Dataset entries
┄┄┄┄┄┄┄┄┄┄

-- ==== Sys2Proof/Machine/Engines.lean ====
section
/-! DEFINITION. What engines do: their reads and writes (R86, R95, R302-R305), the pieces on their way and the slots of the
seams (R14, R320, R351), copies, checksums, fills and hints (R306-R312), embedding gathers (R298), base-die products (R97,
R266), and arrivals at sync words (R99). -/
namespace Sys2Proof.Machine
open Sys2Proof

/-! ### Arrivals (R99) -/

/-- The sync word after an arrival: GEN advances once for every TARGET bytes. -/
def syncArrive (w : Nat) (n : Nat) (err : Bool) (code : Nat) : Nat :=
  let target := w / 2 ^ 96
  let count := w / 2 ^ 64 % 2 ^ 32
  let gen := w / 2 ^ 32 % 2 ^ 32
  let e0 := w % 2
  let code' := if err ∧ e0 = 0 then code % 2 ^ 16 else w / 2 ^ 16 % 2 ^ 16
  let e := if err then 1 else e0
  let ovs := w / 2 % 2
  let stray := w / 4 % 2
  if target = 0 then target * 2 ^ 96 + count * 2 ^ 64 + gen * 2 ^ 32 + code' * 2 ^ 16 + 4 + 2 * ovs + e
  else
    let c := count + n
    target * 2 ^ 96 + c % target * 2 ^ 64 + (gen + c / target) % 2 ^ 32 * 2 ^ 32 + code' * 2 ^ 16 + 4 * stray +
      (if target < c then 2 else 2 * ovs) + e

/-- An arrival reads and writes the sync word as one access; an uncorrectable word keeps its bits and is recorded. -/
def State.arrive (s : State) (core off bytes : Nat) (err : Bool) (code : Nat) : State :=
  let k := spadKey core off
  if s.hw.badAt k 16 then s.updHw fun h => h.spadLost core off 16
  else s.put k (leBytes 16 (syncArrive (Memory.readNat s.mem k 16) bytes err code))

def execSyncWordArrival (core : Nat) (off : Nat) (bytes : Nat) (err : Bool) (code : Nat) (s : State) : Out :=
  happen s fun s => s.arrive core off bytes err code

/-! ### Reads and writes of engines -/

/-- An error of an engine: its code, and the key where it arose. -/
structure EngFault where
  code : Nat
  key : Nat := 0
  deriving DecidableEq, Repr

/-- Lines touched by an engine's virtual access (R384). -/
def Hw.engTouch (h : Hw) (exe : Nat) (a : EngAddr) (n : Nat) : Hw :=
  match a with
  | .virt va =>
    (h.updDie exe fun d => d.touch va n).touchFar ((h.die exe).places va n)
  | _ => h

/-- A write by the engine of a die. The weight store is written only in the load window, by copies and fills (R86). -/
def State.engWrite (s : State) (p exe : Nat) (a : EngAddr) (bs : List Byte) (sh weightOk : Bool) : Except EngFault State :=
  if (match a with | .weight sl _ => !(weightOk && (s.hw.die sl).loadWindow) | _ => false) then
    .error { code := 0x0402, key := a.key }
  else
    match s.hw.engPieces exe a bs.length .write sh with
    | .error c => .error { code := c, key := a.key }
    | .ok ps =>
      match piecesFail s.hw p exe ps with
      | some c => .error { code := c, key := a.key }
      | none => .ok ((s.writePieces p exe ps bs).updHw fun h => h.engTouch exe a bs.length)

┄┄┄┄┄┄┄┄┄┄

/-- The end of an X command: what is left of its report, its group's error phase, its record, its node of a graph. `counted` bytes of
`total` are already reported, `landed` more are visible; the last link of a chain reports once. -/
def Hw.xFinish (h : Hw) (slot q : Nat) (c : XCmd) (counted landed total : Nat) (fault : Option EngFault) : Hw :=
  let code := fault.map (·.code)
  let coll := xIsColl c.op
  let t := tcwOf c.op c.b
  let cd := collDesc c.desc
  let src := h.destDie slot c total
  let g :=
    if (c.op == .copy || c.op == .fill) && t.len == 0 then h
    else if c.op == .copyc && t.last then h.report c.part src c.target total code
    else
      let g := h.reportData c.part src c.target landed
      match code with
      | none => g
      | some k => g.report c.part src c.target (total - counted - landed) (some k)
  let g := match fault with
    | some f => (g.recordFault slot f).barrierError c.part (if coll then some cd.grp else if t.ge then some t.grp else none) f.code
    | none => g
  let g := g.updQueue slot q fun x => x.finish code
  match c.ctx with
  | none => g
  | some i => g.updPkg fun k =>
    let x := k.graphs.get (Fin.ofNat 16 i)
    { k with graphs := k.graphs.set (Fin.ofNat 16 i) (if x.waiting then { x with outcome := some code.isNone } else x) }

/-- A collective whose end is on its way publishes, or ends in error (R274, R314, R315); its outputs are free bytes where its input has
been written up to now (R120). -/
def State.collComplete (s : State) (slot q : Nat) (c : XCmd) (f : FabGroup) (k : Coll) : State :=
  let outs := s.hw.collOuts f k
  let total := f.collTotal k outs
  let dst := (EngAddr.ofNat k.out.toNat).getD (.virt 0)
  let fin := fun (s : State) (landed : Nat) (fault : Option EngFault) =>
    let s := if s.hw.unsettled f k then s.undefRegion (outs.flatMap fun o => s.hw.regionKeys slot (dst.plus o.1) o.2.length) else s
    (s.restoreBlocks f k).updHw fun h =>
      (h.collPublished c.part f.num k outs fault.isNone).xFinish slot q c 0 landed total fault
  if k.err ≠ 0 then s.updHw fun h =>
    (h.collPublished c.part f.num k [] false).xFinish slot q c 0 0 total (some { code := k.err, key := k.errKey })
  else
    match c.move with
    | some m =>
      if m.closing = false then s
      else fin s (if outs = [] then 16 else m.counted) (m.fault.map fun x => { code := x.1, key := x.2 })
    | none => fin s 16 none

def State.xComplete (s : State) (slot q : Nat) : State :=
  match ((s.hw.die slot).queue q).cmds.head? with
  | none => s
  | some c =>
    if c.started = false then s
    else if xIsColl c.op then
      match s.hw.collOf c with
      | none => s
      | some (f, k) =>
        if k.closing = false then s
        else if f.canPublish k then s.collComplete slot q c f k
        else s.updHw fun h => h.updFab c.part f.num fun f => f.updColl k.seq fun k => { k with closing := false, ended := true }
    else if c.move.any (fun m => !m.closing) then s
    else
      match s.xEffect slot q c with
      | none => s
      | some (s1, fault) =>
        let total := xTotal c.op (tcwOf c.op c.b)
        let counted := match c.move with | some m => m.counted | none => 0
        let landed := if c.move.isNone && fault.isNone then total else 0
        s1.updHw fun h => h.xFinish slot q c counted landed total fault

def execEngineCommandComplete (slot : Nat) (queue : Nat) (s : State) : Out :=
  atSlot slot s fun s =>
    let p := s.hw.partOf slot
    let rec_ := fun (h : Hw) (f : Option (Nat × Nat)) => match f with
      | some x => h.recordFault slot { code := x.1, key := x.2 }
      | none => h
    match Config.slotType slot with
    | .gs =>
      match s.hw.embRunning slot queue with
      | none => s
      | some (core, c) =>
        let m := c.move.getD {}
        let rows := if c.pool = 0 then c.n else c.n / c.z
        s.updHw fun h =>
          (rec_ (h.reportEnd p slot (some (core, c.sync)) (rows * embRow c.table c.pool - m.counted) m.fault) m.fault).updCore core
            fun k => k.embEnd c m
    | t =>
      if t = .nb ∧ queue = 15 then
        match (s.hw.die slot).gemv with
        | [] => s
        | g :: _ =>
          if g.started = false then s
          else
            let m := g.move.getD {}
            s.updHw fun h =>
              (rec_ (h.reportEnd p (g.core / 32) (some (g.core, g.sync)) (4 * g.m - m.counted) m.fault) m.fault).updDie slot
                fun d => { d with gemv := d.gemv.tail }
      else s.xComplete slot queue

┄┄┄┄┄┄┄┄┄┄

> _WHAT THIS TASK INVOLVES_: Using the records above, set down exactly the lines from the one with "key : Nat := 0" through the one with "fills (R86). -/", inclusive, and nothing more.

> _REPLY_:
  key : Nat := 0
  deriving DecidableEq, Repr

/-- Lines touched by an engine's virtual access (R384). -/
def Hw.engTouch (h : Hw) (exe : Nat) (a : EngAddr) (n : Nat) : Hw :=
  match a with
  | .virt va =>
    (h.updDie exe fun d => d.touch va n).touchFar ((h.die exe).places va n)
  | _ => h

/-- A write by the engine of a die. The weight store is written only in the load window, by copies and fills (R86). -/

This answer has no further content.